Man with the Iron Fists, The
Release date: November 2, 2012
Screenplay by: RZA & Eli Roth
Cast: RZA, Russell Crowe, Lucy Liu, Rick Yune, Byron Mann, Dave Bautista, Jamie Chung, Cung Le
Right from the opening credits, it’s almost impossible to take RZA’s The Man with the Iron Fists seriously, and those who do have chosen the wrong film to watch. This wildly violent and ridiculous martial arts flick is far from great, but I’d be lying if I said I didn’t enjoy myself plenty.
Iron Fists follows one big cavalcade of characters in a feudal Chinese village. The tale begins by introducing a former slave turned blacksmith (RZA) who provides weapons for anyone who pays, including Silver Lion (Mann), who murders the leader of his clan, Gold Lion, and takes over. While trying to murder the son of Gold Lion, Zen Yi (Yune), and officially take over the village with the help of Brass Body (Bautista), Silver runs into trouble from the blacksmith, the local brothel manager Madam Blossom (Liu), and a British soldier named Jack Knife (Crowe).

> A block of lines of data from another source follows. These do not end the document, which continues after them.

-- ==== Sys2Proof/Machine/ZynutM.lean ====
section
/-! DEFINITION. Zynut-M (R220 to R226): the sequencers, the places where their programs run, every instruction. -/

namespace Sys2Proof.Machine

/-! ### Sequencers and places (R224) -/

def fZymFault : FlagId := ⟨0x1f, 0x18, 0⟩
def fZymFull : FlagId := ⟨0x1f, 0x18, 1⟩

/-- A sequencer's new content. -/
def State.putSeqr (s : State) (i : Nat) (q : Sequencer) : State := { s with sequencers := aset s.sequencers i q }

/-- Whether a sequencer exists: 8 an SD, 16 an IOD, one hook sequencer a cluster (R224). -/
def seqrExists (cds i : Nat) : Bool :=
  instExists cds 0x1f (i / 16) && i % 16 < (if i / 16 < 12 then 8 else if i / 16 < 32 then 16 else 4)

/-- The place of a sequencer (R224). -/
def seqrPlace (i : Nat) : ZmPlace :=
  if i / 16 < 12 then (if i % 16 = 0 then .tierPolicy else if i % 16 = 1 then .wakeFilter else .hoist)
  else if i / 16 < 32 then (if i % 16 < 4 then .powerLoop else .hoist)
  else .logitHook

/-- The registrar (R54): the lowest-numbered SD in service. -/
def State.registrar (s : State) : Option Nat := (List.range 12).find? fun n => (s.sd n).inService

/-- A run may start on a sequencer: its unit is in service, and its place has something to run for: a policy that has
not faulted, a channel whose descriptor names the program and waits for a batch, a loop that is not stopped. -/
def State.seqrServes (s : State) (i : Nat) (r : ZmStart) : Bool :=
  let inst := i / 16
  match seqrPlace i with
  | .tierPolicy => (s.sd inst).inService && !(s.sd inst).policyFaulted
  | .wakeFilter => s.registrar == some inst
  | .hoist =>
    let c := s.chan inst r.chan
    chanExists inst r.chan && c.busy && c.order.isEmpty && c.desc.any fun d => d.prog == r.prog
  | .logitHook => s.clusterIn (4 * (inst - 32) + i % 16)
  | .powerLoop => inst == 16 + s.boot.leader.getD 0 && !(i % 16 == 3 && s.power.loopStopped)

/-- Result words as the loops read them. -/
def wordAt (l : List (Nat × Nat)) (i : Nat) : Nat := agetD l i 0

/-- Words of a view. -/
def Sequencer.viewWord (q : Sequencer) (v i : Nat) : Nat := (agetD q.views v []).getD i 0

/-- The pushes to an output queue, two words an entry. -/
def wordPairs : List Nat → List (Nat × Nat)
  | a :: b :: r => (a, b) :: wordPairs r
  | _ => []

/-- Entries of two words of output queue 0. -/
def queuePairs (l : List (Nat × Nat)) : List (Nat × Nat) := wordPairs ((l.filter fun p => p.1 == 0).map (·.2))

/-- A cage request of the tier policy (R224): USA[43:12]; tier and pool, 0xF for R103. -/
def cageAsk (sd : Nat) (p : Nat × Nat) : Nat × Nat × Option Nat :=
  (sd * 2 ^ 44 + p.1 * 4096, fld p.2 1 0, if fld p.2 5 2 = 0xf then none else some (fld p.2 5 2))

/-- The words of the power loops (R374), as their views and result words give them (log entry 45). -/
def State.loopEnd (s : State) (n : Nat) (q : Sequencer) (w : List (Nat × Nat)) : State :=
  if n < 2 then
    if (s.eport n).supply then
      s.currentLoop n (q.viewWord 0 0) (q.viewWord 0 1) (signed 32 (q.viewWord 0 2)) (wordAt w 0) (wordAt w 1) (wordAt w 2)
    else s
  else if n = 2 then
    if s.power.holdSince.isSome then s
    else
      let taps := fun k => ((agetD q.views 1 []).drop (24 * k)).take 24
      let ntcs := fun k => (((agetD q.views 2 []).drop (4 * k)).take 4).map (signed 32)
      let s := s.voltagePort 0 (taps 0) (ntcs 0) (signed 32 (wordAt w 0)) (wordAt w 2)
      let s := s.voltagePort 1 (taps 1) (ntcs 1) (signed 32 (wordAt w 1)) (wordAt w 3)
      { s with power := { s.power with portFlags := wordAt w 4 } }
  else if s.power.loopStopped then s
  else s.thermalLoop (q.viewWord 0 0) (q.viewWord 0 1) s.power.hotDie (q.viewWord 1 0) 0 ((List.range 16).map (wordAt w)) (wordAt w 16)

/-- The safe state of a power loop whose run faults (R375). -/
def State.loopFaulted (s : State) (n : Nat) : State :=
  if n < 2 then s.currentLoopFault n else if n = 2 then s.voltageLoopFault else s.thermalLoopFault

/-! ### Runs (R223, R224, R226) -/

/-- A run starts: the image now in force is taken for the whole run (R226). Scratch comes from SCRATCH_INIT with a new
image, and for a descriptor's first batch; it is zeroed in wake filters and hooks, whose registers too start at 0, for
their outputs depend only on their views (R225, log entry 46). -/
def State.zmStart (s : State) (i : Nat) (r : ZmStart) : State :=
  let q := s.seqr i
  let place := seqrPlace i
  match if place = ZmPlace.powerLoop then r.loop else aget s.programs r.prog with
  | none => s
  | some z =>
    if q.running then (if place = ZmPlace.tierPolicy then s.putSd (i / 16) { s.sd (i / 16) with policyPending := true } else s)
    else if z.place != place || !s.seqrServes i r then s
    else
      let pure_ := place == .wakeFilter || place == .logitHook
      let fresh := q.image != some z || q.prog != r.prog || (place == .hoist && (s.chan (i / 16) r.chan).nextSeg == 0)
      let s := s.putSeqr i { q with
        prog := r.prog, running := true, image := some z, chan := r.chan, pc := z.entry, count := 0
        regs := if pure_ then [] else q.regs
        scratch := if pure_ then [] else if fresh then z.scratch else q.scratch
        views := r.views, inputs := r.inputs, pushes := [], results := [], runs := (q.runs + 1) % 2 ^ 32 }
      if place = ZmPlace.tierPolicy then s.putSd (i / 16) { s.sd (i / 16) with policyRunning := true, policyPending := false } else s

/-- A run faults (R223): it has no output, ZYM_FAULT records it, and its place takes its fault action (R224). -/
def State.zmFault (s : State) (i code trap : Nat) : State :=
  let q := s.seqr i
  let woken := if seqrPlace i = ZmPlace.wakeFilter then [(0, 1)] else []
  let s := s.putSeqr i { q with
    running := false, pushes := [], results := [], queue := [], words := woken, faultCode := code
    trapCode := if code = 7 then trap % 256 else q.trapCode, faultPc := q.pc % 4096, faultRun := q.runs }
  let s := s.setFlag fZymFault (i / 16)
  match seqrPlace i with
  | .tierPolicy => s.policyEnd (i / 16) [] true
  | .hoist => s.hoistProgram (i / 16) q.chan [] true
  | .wakeFilter => s
  | .logitHook => s
  | .powerLoop => s.loopFaulted (i % 16)

/-- A run ends (R223): its pushes and result words take effect together. -/
def State.zmEnd (s : State) (i : Nat) (q : Sequencer) : State :=
  let s := s.putSeqr i { q with running := false, queue := q.pushes, words := q.results, pushes := [], results := [] }
  match seqrPlace i with
  | .tierPolicy => s.policyEnd (i / 16) ((queuePairs q.pushes).map (cageAsk (i / 16))) false
  | .hoist => s.hoistProgram (i / 16) q.chan (queuePairs q.pushes) false
  | .wakeFilter => s
  | .logitHook => s
  | .powerLoop => s.loopEnd (i % 16) q q.results

/-! ### Instructions (R221, R222) -/

/-- A 32-bit value of an integer. -/
def w32 (v : Int) : Nat := toMod 32 v

/-- A register; m0 reads 0 (R220). -/
def Sequencer.reg (q : Sequencer) (r : Nat) : Nat := if r = 0 then 0 else agetD q.regs r 0

/-- A register as a signed number. -/
def Sequencer.sreg (q : Sequencer) (r : Nat) : Int := signed 32 (q.reg r)

/-- A write of a register; m0 ignores it. -/
def Sequencer.setReg (q : Sequencer) (r v : Nat) : Sequencer :=
  if r = 0 then q else { q with regs := if v % 2 ^ 32 = 0 then adel q.regs r else aset q.regs r (v % 2 ^ 32) }

/-- imm18 sign-extended to 32 bits. -/
def sx18 (imm : Nat) : Nat := w32 (signed 18 imm)

/-- How an instruction leaves its run. -/
inductive ZmOut where
  | next (q : Sequencer)
  /-- a QPUT that found its queue full -/
  | full (q : Sequencer)
  | ended
  | fault (code trap : Nat)
deriving DecidableEq, Repr

/-- The run goes on with the next word. -/
def Sequencer.go (q : Sequencer) : ZmOut := .next { q with pc := w32 (q.pc + 1) }

/-- rd := v, and the next word. -/
def Sequencer.put (q : Sequencer) (rd v : Nat) : ZmOut := (q.setReg rd v).go

/-- A branch, taken where a condition holds. -/
def Sequencer.branch (q : Sequencer) (c : Bool) (off : Nat) : ZmOut :=
  if c then .next { q with pc := w32 (q.pc + signed 18 off) } else q.go

/-- Operand fields of the formats (R221). -/
def fieldsR (rd ra rb : Nat) : List (Nat × Nat × Nat) := [(25, 22, rd), (21, 18, ra), (17, 14, rb)]
def fieldsI (rd ra imm : Nat) : List (Nat × Nat × Nat) := [(25, 22, rd), (21, 18, ra), (17, 0, imm)]
def fieldsB (ra rb off : Nat) : List (Nat × Nat × Nat) := [(25, 22, ra), (21, 18, rb), (17, 0, off)]

/-- A word is the instruction of an opcode with these fields. -/
def wordIs (w op : Nat) (fs : List (Nat × Nat × Nat)) : Bool := fld w 31 26 == op && fs.all fun f => fld w f.1 f.2.1 == f.2.2

/-- A word is illegal in a place: an undefined opcode, or TNOW and TSET where R225 forbids them. -/
def zmIllegal (place : ZmPlace) (w : Nat) : Bool :=
  !zmDefined (fld w 31 26)
    || ((place == .wakeFilter || place == .logitHook) && (fld w 31 26 == 0x2c || fld w 31 26 == 0x2d))

/-- A running sequencer executes the word at its pc, where that word is the command's instruction; a pc outside the code,
a run past its limit and an illegal word fault (R223). -/
def State.zmStep (s : State) (i op : Nat) (fs : List (Nat × Nat × Nat)) (f : Sequencer → ZmOut) : State :=
  let q := s.seqr i
  match q.image with
  | none => s
  | some z =>
    match z.code[q.pc]? with
    | none => s.zmFault i 6 0
    | some w =>
      if z.limit ≤ q.count then s.zmFault i 5 0
      else if zmIllegal z.place w then s.zmFault i 1 0
      else if !wordIs w op fs then s
      else match f { q with count := q.count + 1 } with
        | .next q => s.putSeqr i q
        | .full q => (s.putSeqr i q).setFlag fZymFull (i / 16)
        | .ended => s.zmEnd i { q with count := q.count + 1 }
        | .fault code trap => s.zmFault i code trap

/-- One instruction of a sequencer, the first of a run where `start` says so. -/
def State.zmRun (s : State) (z : ZmIssue) (t op : Nat) (fs : List (Nat × Nat × Nat)) (f : Sequencer → ZmOut) :
    Host.Outcome State Fault Refusal :=
  if !seqrExists s.cds z.seqr then .fault .noSuchUnit
  else
    let s := s.stamp t
    let s := match z.start with
      | some r => s.zmStart z.seqr r
      | none => s
    .next (if (s.seqr z.seqr).running then s.zmStep z.seqr op fs f else s)

/-- An instruction of format R that computes rd from ra and rb. -/
def State.zmAlu (s : State) (z : ZmIssue) (t op rd ra rb : Nat) (f : Nat → Nat → Nat) : Host.Outcome State Fault Refusal :=
  s.zmRun z t op (fieldsR rd ra rb) fun q => q.put rd (f (q.reg ra) (q.reg rb))

/-- An instruction of format I that computes rd from ra and an immediate. -/
def State.zmImm (s : State) (z : ZmIssue) (t op rd ra imm : Nat) (f : Nat → Nat) : Host.Outcome State Fault Refusal :=
  s.zmRun z t op (fieldsI rd ra imm) fun q => q.put rd (f (q.reg ra))

/-- A branch of format B. -/
def State.zmBranch (s : State) (z : ZmIssue) (t op ra rb off : Nat) (c : Nat → Nat → Bool) : Host.Outcome State Fault Refusal :=
  s.zmRun z t op (fieldsB ra rb off) fun q => q.branch (c (q.reg ra) (q.reg rb)) off

/-- An arithmetic right shift of 32 bits. -/
def sra32 (v n : Nat) : Nat := w32 (signed 32 v / (2 ^ n : Int))

/-- The capacity in words of an output queue: the tier policy and hoists have queue 0, of entries of two words; a queue
that no place gives has no room (log entry 47). -/
def zmRoom (place : ZmPlace) (k : Nat) : Nat :=
  if k = 0 then (match place with
    | .tierPolicy => 8192
    | .hoist => 128
    | _ => 0)
  else 0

This all sounds fairly tame, but there’s a lot to leave in the shadows to avoid spoiling all the laughable things that come along with a story like this. Considering Eli Roth’s past work writing movies, from Hostel to Cabin Fever, anyone who walks into this should know to have low expectations, even with RZA taking his first shot at writing. There’s plenty of terrible dialogue, some amusing and some just plain bad. However predictable they are at times, all of the silly twists and turns make the story move along smoothly.
Iron Fists marks both RZA’s screenwriting debut and directorial debut, and his work here isn’t all that bad. Handling a cast with talented people like Lucy Liu and Russell Crowe isn’t for everyone, but he manages it well enough. There are plenty of great fight scenes, most of which are set to rap music. Chi Ying Chan also brings some nice photography into the mix when showing off some of the film’s other positive aspects. The film’s best feature would certainly be its costume and set design, with the brothels pink and gold drapery popping in every scene it’s featured.
As for the worst, that would be Dave Bautista’s so-called acting, along with the very existence of his character. RZA’s direction is fine, but his acting isn’t much better than Bautista. The film, thankfully, has Liu, Crowe, and Mann to balance things out with solid and humorous performances. Crowe loosens up like never before, Liu isn’t quite as demanding as in Kill Bill, but close enough, and Mann brings a lot of fun in his traditional villainous kung-fu movie nature.
A debut like The Man with the Iron Fists isn’t something you come in contact with often, and RZA has delivered a movie that will likely leave everyone feeling like they’ve been punched in the gut. Whether that’s a positive or not is entirely up to you.